→ GOAL OF THE EXERCISE: Say how many lines of the data below have the word "storeLane" in them. Add nothing else.

→ MATERIAL FOR THIS EXERCISE:
-- ==== Sys2Proof/Machine/Regs.lean ====
section
/-!
DEFINITION. A register write under the access codes and the lock of its table (R8, R9): what REGISTER_WRITE and the rows that
write a whole register share.

Where the spec leaves open or is read by inference, and what is taken from outside it (DESIGN CHOICE, DEDUCED, PRESUMED):
notes/assumptions/18.md, 19.md.
-/

namespace Sys2Proof.Machine

open Sys2Proof

/-- The W1S fields that stay set: locks, the enable of a shielded range, and failed pseudo-channels; every other W1S field starts
something and reads 0 again once it has (`State.startCmds`). -/
def stickyName (n : String) : Bool := ["LOCK", "CXL_LOCK", "EN", "PC"].contains n

/-- The W1C fields of several bits that their tables clear whole: the counters of 16 bits (R111, R127, R232, R259, R294,
R324, R364, R401, R435, R436, R459, R482, R505, R533, and the tables of the other chapters) and UMB_EXC0.LOST. -/
def clearedWhole (f : FieldSpec) : Bool := f.hi == f.lo + 15 || (f.name == "LOST" && f.hi == 18)

/-- A field after a write of v: RW takes it, RWL takes it unless locked, W1S sets what it keeps, W1C clears the bits written 1 (the
whole field where its table says so), RO and WO stay. -/
def fieldAfter (f : FieldSpec) (locked : Bool) (old v : Nat) : Nat :=
  match f.acc with
  | .rw  => v
  | .rwl => if locked then old else v
  | .w1s => if stickyName f.name then old ||| v else old
  | .w1c => if v = 0 then old else if clearedWhole f then 0 else old ^^^ (old &&& v)
  | .ro  => old
  | .wo  => old

/-- A register after a write of v. -/
def fieldsAfter (fs : List FieldSpec) (locked : Bool) (old v : Nat) : Nat :=
  fs.foldl (fun n f => nset n f.hi f.lo (fieldAfter f locked (nbits old f.hi f.lo) (nbits v f.hi f.lo))) old

/-- The register that holds the lock of a register, and whether the lock is set. -/
def State.locked (s : State) (r : RegSpec) (a : Nat) : Bool :=
  match r.lock with
  | none => false
  | some l => bitAt (s.reg (a + l.base - r.base)) l.bit

/-- A write that would change an RWL field of a locked register. -/
def lockedChange (fs : List FieldSpec) (old v : Nat) : Bool :=
  fs.any (fun f => f.acc == .rwl && nbits old f.hi f.lo != nbits v f.hi f.lo)

/-- A register written under its access codes; a refused change is recorded where the lock says (R8). -/
def State.regWrite (s : State) (a : Nat) (v : Word) : State :=
  match regSpec a with
  | none => s
  | some r =>
    let old := (s.reg a).toNat
    let locked := s.locked r a
    let s1 := s.setReg a (BitVec.ofNat 64 (fieldsAfter r.fields locked old v.toNat))
    match r.lock with
    | none => s1
    | some l =>
      match l.refused with
      | none => s1
      | some (b, bit) =>
        if locked && lockedChange r.fields old v.toNat then s1.wr (a + b - r.base) ⟨bit, bit⟩ 1 else s1

end Sys2Proof.Machine
end

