/-- A store of size bytes by the lanes, ascending; vals gives each lane's value. -/
def State.lanesStore (s : State) (n : Nat) (k : Kern) (as : List (Nat × Nat)) (size : Nat) (vals : Nat → Nat)
    (resp : Option Answer) : State × MRes :=
  let mis := as.filter (fun a => decide (64 < a.2 % 64 + size))
  if mis ≠ [] then (s, laneExc 6 mis false) else
  match s.lanesXlate n (s.kPasid k) .write as with
  | .inr r => r
  | .inl xs =>
    let who (a : LaneAcc) : Nat × Nat := (a.lane, a.va)
    let direct := xs.filter (fun a => !s.l1Caches k a.pa a.host)
    let fail : Bool := resp == some .error || resp == some .absent
    let refused := if fail then direct else
      direct.filter (fun a => !(s.storeLane n k a (leBytes size (vals a.lane))).2)
    if refused ≠ [] then
      (refused.foldl (fun (t : State) a => if fail then t else (t.storeLane n k a (leBytes size (vals a.lane))).1) s,
       laneExc 7 (refused.map who) false)
    else
    let shut := as.filter (fun a => s.guarded n a.2 size)
    if shut ≠ [] then (s, laneExc 26 shut false) else
    let lines := ((xs.filter (fun a => s.l1Caches k a.pa a.host)).map (fun a => alignDown a.pa 64)).eraseDups
    let hits := (lines.filter (fun l => (s.l1Line n l).isSome)).length
    let s1 := (s.gapDirty n).wrap (UMB_L1 n) UMB_L1_HIT hits
    ((xs.foldl (fun (t : State) a => (t.storeLane n k a (leBytes size (vals a.lane))).1) s1), .ok [])

/-! ### Instruction fields -/

def uOp (w : W32) : Nat := bits w 6 0
def uRd (w : W32) : Nat := bits w 11 7
def uF3 (w : W32) : Nat := bits w 14 12
def uRs1 (w : W32) : Nat := bits w 19 15
def uRs2 (w : W32) : Nat := bits w 24 20
def uRs3 (w : W32) : Nat := bits w 31 27
def uF7 (w : W32) : Nat := bits w 31 25
def immI (w : W32) : Int := sgn 12 (bits w 31 20)
def immS (w : W32) : Int := sgn 12 (bits w 31 25 * 32 + bits w 11 7)
def immB (w : W32) : Int := sgn 13 (bits w 31 31 * 4096 + bits w 7 7 * 2048 + bits w 30 25 * 32 + bits w 11 8 * 2)
def immU (w : W32) : Int := sgn 32 (bits w 31 12 * 4096)
def immJ (w : W32) : Int := sgn 21 (bits w 31 31 * 2 ^ 20 + bits w 19 12 * 4096 + bits w 20 20 * 2048 + bits w 30 21 * 2)

/-- x + i in 64 bits. -/
def plus64 (x : Nat) (i : Int) : Nat := unsgn 64 ((x : Int) + i)
/-- The low 32 bits sign-extended to 64. -/
def sext32 (x : Nat) : Nat := unsgn 64 (sgn 32 x)

/-- The counter CSRs a thread may read and the CSRs it may also write (R138, R139). -/
def csrRead (c : Nat) : Bool := [0xC00, 0xC02, 0xCC0, 0xCC1, 0xCC2, 0xCC3, 0xCC4].contains c
def csrWrite (c : Nat) : Bool := [1, 2, 3].contains c

/-- Registers an instruction reads and writes; f registers count from 32, and x0 is none. -/
structure UInfo where
  src : List Nat
  dst : List Nat
  deriving DecidableEq, Repr

/-- The information of an instruction of the given registers, legal under XREGS and FREGS (R139). -/
def uRegs (d : Line) (src dst : List Nat) : Option UInfo :=
  if (src ++ dst).all (fun r => if r < 32 then decide (r ≤ kX d) else decide (r - 32 < kF d)) then
    some { src := src.filter (· != 0), dst := dst.filter (· != 0) }
  else none

/-- The OP-FP instructions: registers by funct5, format, rs2 and funct3. -/
def fpRegs (w : W32) : Option (List Nat × List Nat) :=
  let a := uRs1 w
  let b := uRs2 w
  let r := uRd w
  let f3 := uF3 w
  let rmOk : Bool := f3 != 5 && f3 != 6
  if 1 < bits w 26 25 then none else
  let dbl := bits w 25 25
  match bits w 31 27 with
  | 0x00 => if rmOk then some ([a + 32, b + 32], [r + 32]) else none
  | 0x01 => if rmOk then some ([a + 32, b + 32], [r + 32]) else none
  | 0x02 => if rmOk then some ([a + 32, b + 32], [r + 32]) else none
  | 0x03 => if rmOk then some ([a + 32, b + 32], [r + 32]) else none
  | 0x0B => if rmOk && b == 0 then some ([a + 32], [r + 32]) else none
  | 0x04 => if f3 ≤ 2 then some ([a + 32, b + 32], [r + 32]) else none
  | 0x05 => if f3 ≤ 1 then some ([a + 32, b + 32], [r + 32]) else none
  | 0x14 => if f3 ≤ 2 then some ([a + 32, b + 32], [r]) else none
  | 0x18 => if rmOk && decide (b ≤ 3) then some ([a + 32], [r]) else none
  | 0x1A => if rmOk && decide (b ≤ 3) then some ([a], [r + 32]) else none
  | 0x08 => if rmOk && b == 1 - dbl then some ([a + 32], [r + 32]) else none
  | 0x1C => if b = 0 ∧ f3 ≤ 1 then some ([a + 32], [r]) else none
  | 0x1E => if b = 0 ∧ f3 = 0 then some ([a], [r + 32]) else none
  | _    => none

/-- The RV64IMFD instructions: the registers read and written, or none for an encoding they do not define (R139). -/
def baseRegs (w : W32) : Option (List Nat × List Nat) :=
  let a := uRs1 w
  let b := uRs2 w
  let r := uRd w
  let f3 := uF3 w
  let f7 := uF7 w
  match uOp w with
  | 0x37 => some ([], [r])
  | 0x17 => some ([], [r])
  | 0x6F => some ([], [r])
  | 0x67 => if f3 = 0 then some ([a], [r]) else none
  | 0x63 => if f3 = 2 ∨ f3 = 3 then none else some ([a, b], [])
  | 0x03 => if f3 = 7 then none else some ([a], [r])
  | 0x23 => if f3 ≤ 3 then some ([a, b], []) else none
  | 0x13 => if (f3 = 1 ∧ bits w 31 26 ≠ 0) ∨ (f3 = 5 ∧ bits w 31 26 ≠ 0 ∧ bits w 31 26 ≠ 0x10) then none else some ([a], [r])
  | 0x33 => if f7 = 0 ∨ f7 = 1 ∨ (f7 = 0x20 ∧ (f3 = 0 ∨ f3 = 5)) then some ([a, b], [r]) else none
  | 0x1B => if f3 = 0 ∨ (f3 = 1 ∧ f7 = 0) ∨ (f3 = 5 ∧ (f7 = 0 ∨ f7 = 0x20)) then some ([a], [r]) else none
  | 0x3B =>
    if (f7 = 0 ∧ (f3 = 0 ∨ f3 = 1 ∨ f3 = 5)) ∨ (f7 = 0x20 ∧ (f3 = 0 ∨ f3 = 5)) ∨ (f7 = 1 ∧ f3 ≠ 1 ∧ f3 ≠ 2 ∧ f3 ≠ 3) then
      some ([a, b], [r]) else none
  | 0x0F => if f3 = 0 then some ([], []) else none
  | 0x73 =>
    let c := bits w 31 20
    if f3 = 0 then (if w = 0x73 ∨ w = 0x100073 then some ([], []) else none)
    else if f3 = 4 then none
    else
      let wr : Bool := f3 % 4 == 1 || a != 0
      if csrWrite c || (csrRead c && !wr) then some (if f3 < 4 then ([a], [r]) else ([], [r])) else none
  | 0x07 => if f3 = 2 ∨ f3 = 3 then some ([a], [r + 32]) else none
  | 0x27 => if f3 = 2 ∨ f3 = 3 then some ([a, b + 32], []) else none
  | 0x43 => if bits w 26 25 ≤ 1 ∧ f3 ≠ 5 ∧ f3 ≠ 6 then some ([a + 32, b + 32, uRs3 w + 32], [r + 32]) else none
  | 0x47 => if bits w 26 25 ≤ 1 ∧ f3 ≠ 5 ∧ f3 ≠ 6 then some ([a + 32, b + 32, uRs3 w + 32], [r + 32]) else none
  | 0x4B => if bits w 26 25 ≤ 1 ∧ f3 ≠ 5 ∧ f3 ≠ 6 then some ([a + 32, b + 32, uRs3 w + 32], [r + 32]) else none
  | 0x4F => if bits w 26 25 ≤ 1 ∧ f3 ≠ 5 ∧ f3 ≠ 6 then some ([a + 32, b + 32, uRs3 w + 32], [r + 32]) else none
  | 0x53 => fpRegs w
  | _    => none

/-! ### Integer instructions -/

/-- The integer operations by funct3 in 64 bits; alt is bit 30. -/
def alu64 (f3 : Nat) (alt : Bool) (x y : Nat) : Nat :=
  match f3 with
  | 0 => if alt then (x + 2 ^ 64 - y) % 2 ^ 64 else (x + y) % 2 ^ 64
  | 1 => (x <<< (y % 64)) % 2 ^ 64
  | 2 => b2n (decide (sgn 64 x < sgn 64 y))
  | 3 => b2n (decide (x < y))
  | 4 => x ^^^ y
  | 5 => if alt then unsgn 64 (sgn 64 x / (2 ^ (y % 64) : Int)) else x >>> (y % 64)
  | 6 => x ||| y
  | _ => x &&& y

→ SOLUTION: 3